Why do these appeals for argumentation demand not rhetoric but math and science? Because, while readers may argue whether the humanities are valu-able or frivolous, their assessment of value or frivolity arises from a shared definition of the humanities as, to quote Fish, a place for “the pleasures of thinking about thinking freed from the burdensome expectation that we will finally get somewhere” (“Pragmatism’s”). Or to quote Blair, even “the most busy man” needs something to fill the day’s “vacant spaces” (13). And what could be “more agreeable in itself, or more consonant in the dignity of the human mind, than in the entertainments of taste, and the study of polite literature?” (13–14).

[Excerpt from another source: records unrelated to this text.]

-- ==== Sys2Proof/Machine/Memory.lean ====
section
/-!
DEFINITION. Loads, stores, intervals in memory, prefetch, atomics, compare and swap, futures
(spec/11_isa_memory.md R271 to R281, R296, R297, spec/26_programs_faults.md R508).
-/

namespace Sys2Proof.Machine

/-- The virtual address in scalar pair x(b), x(b+1) plus a sign-extended index (R174). -/
def State.baseAddr (s : State) (b : Fin 32) (x : Operand) (l : Nat) : Nat :=
  (regsNat s.xreg b.val 2 % 2 ^ 56 + unsigned 56 (signed 32 (s.int x l))) % 2 ^ 56

/-- The virtual address in vector pair v(b), v(b+1) plus a sign-extended index (R274). -/
def State.vecAddr (s : State) (b : Fin 32) (x : Operand) (l : Nat) : Nat :=
  (regsNat (fun r => s.vreg r l) b.val 2 % 2 ^ 56 + unsigned 56 (signed 32 (s.int x l))) % 2 ^ 56

/-- The lane's address in a space (R174): base x(b), or the pair from it. -/
def State.spaceAddr (s : State) (sp : Space) (b : Fin 32) (x : Operand) (l : Nat) : Nat :=
  match sp with
  | .g => s.baseAddr b x l
  | .s => s.baseAddr b x l
  | _ => ((s.xreg b.val).toNat + s.int x l) % 2 ^ 32

/-- The base names an even pair where the space asks for one, and the index is a source (R174, R297). R174 names registers,
constants and the literal as the index, and no table gives a special a fate: the model adds its value (DESIGN CHOICE, log
107). -/
def State.addrConds (s : State) (pair : Bool) (b : Fin 32) (x : Operand) : List Cond :=
  s.encCond ((pair && b.val % 2 != 0) || s.srcBad 1 x) 0x01

/-- A vector base as an operand. -/
def vecBase (b : Fin 32) : Operand := .v ⟨b.val, by omega⟩

/-- How a load or store lays its value out: bytes in memory, registers in a lane, and whether it extends signed. -/
structure Width where
  bytes : Nat
  regs : Nat
  sgn : Bool := false
  deriving DecidableEq, Repr

/-- The width codes of R174 Table 13. -/
def widthOf : Nat → Width
  | 0 => { bytes := 1, regs := 1 }
  | 1 => { bytes := 1, regs := 1, sgn := true }
  | 2 => { bytes := 2, regs := 1 }
  | 3 => { bytes := 2, regs := 1, sgn := true }
  | 5 => { bytes := 8, regs := 2 }
  | 6 => { bytes := 16, regs := 4 }
  | _ => { bytes := 4, regs := 1 }

/-- A loaded value as the registers take it (R272, R508). -/
def Width.value (w : Width) (bs : List Byte) (bad : Bool) : Nat :=
  if bad then 0
  else if w.sgn then unsigned 32 (signed (8 * w.bytes) (natOfBytes bs)) else natOfBytes bs

/-- The values of a unit's lanes are put in place: at once, or, where lanes wait for a peer's answer, all of them when it is
there (R92, R117). A request to a peer stays behind the held sectors of its source at its port (R382). -/
def State.takeLanes (t : State) (d : Operand) (w : Width) (atomic : Bool) (far : List Item) (outs : List (Nat × LaneOut)) :
    State :=
  if far.isEmpty then t.writeLanes d w.regs outs
  else
    let spots := far.filterMap (fun i => (t.peerOf i).map (fun p => (i.lane, p)))
    let ports := spots.map (fun x => t.meterOf t.wg.part x.2.1 x.2.2)
    let p : PendLoad := {
      id := t.nextId, wave := t.wave.id, slot := t.frag.slot, dest := d.code, regs := w.regs, bits := 8 * w.bytes,
      sgn := w.sgn, items := spots.map (fun x => (x.1, x.2.1 * 2 ^ 46 + x.2.2)), got := outs.map (fun o => (o.1, o.2.v, o.2.pois))
      atomic := atomic
      behind := (t.held.filter (fun h => h.src == .vf t.wg.vf && ports.contains h.meter)).map (·.id) }
    { t with pendLoads := t.pendLoads ++ [p], nextId := t.nextId + 1 }
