-- ==== Sys2Proof/Machine/Readout.lean ====
section
/-!
DEFINITION. What the registers read as (spec/16_host.md R389 to R396, spec/24_faults_engines.md R494, spec/25 R496), and the
state readback by unit class, index and offset (R397).
-/

namespace Sys2Proof.Machine

/-- Byte `i` of the fused block at root offsets 0x0100 to 0x03FF (R394): the seal point, its certificate, VKHASH and the
identity point. -/
def fused (i : Nat) : Byte :=
  let point (k j : Nat) : Byte :=
    let p := (mulBase k).getD (0, 0)
    (bytesBE 48 p.1 ++ bytesBE 48 p.2).getD j 0
  if i < 0x60 then point Config.sealScalar i
  else if i < 0xC0 then
    let sig := ecdsaSign Config.identityScalar Config.certNonce ((List.range 96).map (point Config.sealScalar))
    (bytesBE 48 sig.1 ++ bytesBE 48 sig.2).getD (i - 0x60) 0
  else if i < 0xF0 then Config.fusedByte i
  else if 0x200 ≤ i ∧ i < 0x260 then point Config.identityScalar (i - 0x200)
  else 0

/-- DEV_HEALTH (R496). -/
def State.devHealth (s : State) : Nat :=
  (s.reg 0x0020).toNat / 2 ^ 31 * 2 ^ 31 +
  (if (List.range 2).any (fun d => decide (0 < SMap.get 0 d s.colSpares)) then 2 ^ 30 else 0) +
  ((List.range 12).filter (fun i => SMap.get false i s.sliceOut)).foldl (fun n i => n + 2 ^ (18 + i)) 0 +
  ((List.range 18).filter (fun j => SMap.get false j s.linkDown)).foldl (fun n j => n + 2 ^ j) 0

/-- EG_TRIP of meter `i` (R494). -/
def State.egTrip (s : State) (i : Nat) : Nat :=
  (s.reg (0x3600 + 4 * i)).toNat % 2 ^ 31 +
  (if s.held.any (fun h => h.meter == i && h.charged) then 2 ^ 31 else 0)

/-- What a register of the root block reads as: fields that start an action or take a secret read zero (R7). -/
def State.readRoot (s : State) (off : Nat) : Nat :=
  if off = 0x0020 then s.devHealth
  else if 0x0100 ≤ off ∧ off < 0x0200 ∨ 0x0300 ≤ off ∧ off < 0x0400 then
    natOfBytes ((List.range 4).map (fun j => fused (off - 0x100 + j)))
  else if 0x1800 ≤ off ∧ off < 0x1890 then 0
  else if 0x3600 ≤ off ∧ off < 0x3600 + 4 * 69 then s.egTrip ((off - 0x3600) / 4)
  else (s.reg off).toNat

/-- What a register of partition block `i` reads as: PEER_WIN's EN reads 0 while LINKS is invalid (R391), and an
L2_VFMASK of a function that the partition does not hold its reset value; of a slice that it does not own there is none
(R90, R390). -/
def State.readPart (s : State) (i off : Nat) : Nat :=
  let v := s.preg i off
  if 0x5000 ≤ off ∧ off < 0x5040 ∧ off % 8 = 0 then
    (if s.peerOk i ((off - 0x5000) / 8) then v else v % 2 ^ 31)
  else if 0x9000 ≤ off ∧ off < 0x9C00 then
    (if s.partN i ≤ (off - 0x9000) / 0x100 then 0 else if s.partBit i 0x4020 (off % 0x100 / 4) then v else 0xFFFF)
  else v
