-- ==== Sys2Proof/Machine/Waits.lean ====
section
/-!
DEFINITION. What ends a fragment's wait and what moves fragments among the states of a port: timeouts of rejoins
(spec/02_execution_model.md R41, R194, R432), re-tests of waits (spec/05_consistency.md R116, R203), sleeps (R199), data of
loads (R62, R92), and the replacement and ageing of fragments (R63).
-/

namespace Sys2Proof.Machine

/-- Puts some fragment of a wave in focus. -/
def State.focusWave (s : State) (id : Nat) : Option State :=
  if s.focus && s.wave.id == id then some s
  else match s.box id with
    | some b => match b.frags with
      | f :: _ => s.focusOn id f.slot
      | [] => none
    | none => none

/-- The waits of a wave are served: it is resident, and nothing freezes its workgroup (R66, R68, R423, R432). -/
def State.served (s : State) (w : Wave) : Bool :=
  let g := s.groupOf w
  !w.away && !g.frozen && !s.confined g

/-- A rejoin timeout expires (R41, R194, R431, R432): the fragments that have arrived merge, and the record is freed. An
arrival of the same ACLK that completes the record comes first. -/
def execRejoinTimeout (wave tokenId : Nat) (s : State) : Host.Outcome State Fault Refusal :=
  match s.focusWave wave with
  | none => .next s
  | some t =>
    match t.wave.tokens.find? (fun x => x.1 == tokenId) with
    | some (_, r) =>
      .next (if t.overdue r && t.served t.wave then t.mergeToken tokenId else t)
    | none => .next t

/-- A fragment waits on memory through watches (R116). -/
def Wait.watches : Wait → Bool
  | .cells _ => true
  | .counters _ _ => true
  | .future _ _ => true
  | .tbar _ _ => true
  | .texels _ _ _ _ => true
  | _ => false

/-- Tests the wait of the focused fragment again (R116, R203, R331). -/
def State.retestAny (s : State) : State :=
  match s.frag.wait with
  | some (.texels _ _ _ _) => s.scRetry State.texelWoken
  | _ => s.retest

/-- The periodic test of the lines that the focused fragment's wait could not watch (R203, R331). -/
def State.retestDue (s : State) : State :=
  match s.frag.wait with
  | some (.texels _ _ _ _) => if s.wave.away then s else s.scRetry State.texelWoken
  | _ => s.retestLeft

/-- The watches of a fragment. -/
def State.watchesOf (s : State) (wave slot : Nat) : List Watch :=
  s.watches.filter (fun w => w.wave == wave && w.slot == slot)

/-- A woken wait reads its cells again and returns or parks again (R116); a woken wave that is evicted keeps its wake,
and is restored first (R67). -/
def execWaitRetest (wave slot : Nat) (s : State) : Host.Outcome State Fault Refusal :=
  if !(s.watchesOf wave slot).any (·.woken) then .next s
  else
    match s.focusOn wave slot with
    | none => .next s
    | some t =>
      if t.wave.away then
        .next (if t.wave.wake.isSome then t
          else { t with wave := { t.wave with wake := some (t.wave.place.getD t.nextId) }, nextId := t.nextId + 1 })
      else if !t.served t.wave then .next t
      else .next t.retestAny

/-- Every 1,024 ACLK a wait, also one of an evicted wave (R463), tests again the lines that it could not watch (R203). -/
def execWaitPeriodicRetest (wave slot : Nat) (s : State) : Host.Outcome State Fault Refusal :=
  match s.focusOn wave slot with
  | none => .next s
  | some t =>
    match t.frag.wait with
    | none => .next t
    | some w =>
      if w.watches && !t.frag.left.isEmpty && t.served { t.wave with away := false } &&
          decide (max t.frag.since t.frag.retested + 1024 ≤ t.now) then
        .next (State.retestDue { t with frag := { t.frag with retested := t.now } })
      else .next t

/-- A sleep ends (R199): the fragment becomes pending-ready. -/
def execSleepExpiry (wave slot : Nat) (s : State) : Host.Outcome State Fault Refusal :=
  .next (s.wakeIf (fun w f => w.id == wave && f.slot == slot && (match f.wait with
    | some (.sleep stop) => decide (stop ≤ s.coreCyc w.core)
    | _ => false)))

/-- ACLK that a fragment has spent ready and pending-ready since it last issued (R63 rule 2). -/
def State.readied (s : State) (core : Nat) (f : Frag) : Nat :=
  f.readyTime + (if f.status = .ready ∨ f.status = .pendingReady then s.coreCyc core - f.since else 0)

/-- A fragment that has spent 512 ACLK ready or pending-ready without issuing gets rank 7 (R63 rule 2). -/
def execFragmentRankAging (wave slot : Nat) (s : State) : Host.Outcome State Fault Refusal :=
  .next (s.modFrags (fun w f => if w.id = wave ∧ f.slot = slot ∧ 512 ≤ s.readied w.core f then { f with aged := true } else f))

/-- Active fragment `a` is replaced before `b` (R63 rule 3): most issues, then the earliest entry, then the lowest
slot. -/
def replacedFirst (a b : Wave × Frag) : Bool :=
  decide (b.2.issued < a.2.issued) || (decide (a.2.issued = b.2.issued) &&
    (decide (a.2.activeSince < b.2.activeSince) || (decide (a.2.activeSince = b.2.activeSince) && decide (a.2.slot < b.2.slot))))

/-- A pending-ready fragment that has waited 256 ACLK replaces the active fragment that has issued most (R63 rule 3). -/
def execPendingReadyReplace (core port : Nat) (s : State) : Host.Outcome State Fault Refusal :=
  let s := State.refill core port 8 s
  let due := s.portFrags core port (fun _ f => f.status == .pendingReady && decide (f.since + 256 ≤ s.coreCyc core))
  match bestOf s.outranks due, bestOf replacedFirst (s.portFrags core port (fun _ f => f.active)) with
  | some (w, f), some (v, g) =>
    .next ((s.setStatus v.id g.slot .pendingReady).setStatus w.id f.slot (if f.wait.isSome then .blocked else .ready))
  | _, _ => .next s

/-- The values that a peer's answer gives the lanes that wait for it, `n` bytes each (R92, R117, R272); `down` says which windows
have no link up, and so answer with poison (R500). -/
def PendLoad.answers (p : PendLoad) (data : List Byte) (down : Nat → Bool) : List (Nat × LaneOut) :=
  let n := p.bits / 8
  (p.items.zipIdx).map (fun x =>
    (x.1.1, ({ v := ({ bytes := n, regs := p.regs, sgn := p.sgn } : Width).value (slice data (n * x.2) n) false,
               pois := down (x.1.2 / 2 ^ 46) } : LaneOut)))

/-- The last data of a load arrives (R92): every lane is written at once, and a fragment that its registers block goes on.
A peer answers no request that still stands behind held sectors of its source (R382); an evicted wave takes the data when it
is resident again. -/
def execLoadDataReturn (load : Nat) (data : List Byte) (s : State) : Host.Outcome State Fault Refusal :=
  match s.pendLoads.find? (fun p => p.id == load) with
  | none => .next s
  | some p =>
    match s.focusWave p.wave with
    | none => .next { s with pendLoads := s.pendLoads.filter (fun x => x.id != load) }
    | some t =>
      if t.wave.away || s.held.any (fun h => p.behind.contains h.id) then .next s else
      let t := { t with pendLoads := t.pendLoads.filter (fun x => x.id != load) }
      let vals := p.got.map (fun v => (v.1, { v := v.2.1, pois := v.2.2 : LaneOut })) ++
        p.answers data (fun w => (t.peerLinks t.wg.part w).isEmpty)
      let t := t.writeLanes (.ofCode p.dest) p.regs vals
      .next (t.wakeIf (fun w f => w.id == p.wave && (match f.wait with
        | some (.loads ids) => ids.all (fun i => i == load || !t.pendLoads.any (fun x => x.id == i))
        | _ => false)))

/-- The L2 reports a load as missed (R62): the fragment that its registers block becomes waiting, and a pending-ready
one takes its place. -/
def execL2MissReport (load : Nat) (s : State) : Host.Outcome State Fault Refusal :=
  match s.pendLoads.find? (fun p => p.id == load) with
  | none => .next s
  | some p =>
    let s := { s with pendLoads := s.pendLoads.map (fun (x : PendLoad) => if x.id = load then { x with missed := true } else x) }
    let s := s.modFrags (fun w f =>
      if w.id = p.wave && f.status == Status.blocked && (match f.wait with
          | some (.loads ids) => ids.contains load
          | _ => false) then
        { f with status := .waiting, since := s.coreCyc w.core } else f)
    match s.box p.wave with
    | some b => .next (State.refill b.wave.core b.wave.port 8 s)
    | none => .next s

end Sys2Proof.Machine
end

Chris, a professor of applied mathematics, defends the humanities, but entirely on belletristic terms:

I’m one of those useful professors (in applied math). . . . At their best, the humanity professors help us to understand the world of our mind and imagination as well as serving as catalogers of our culture, past and present. . . . The thought of losing our humanities professors saddens and depresses me. They are precious and in the long run, very useful, for the reasons mentioned above. (Fish, “Last,” comment 154)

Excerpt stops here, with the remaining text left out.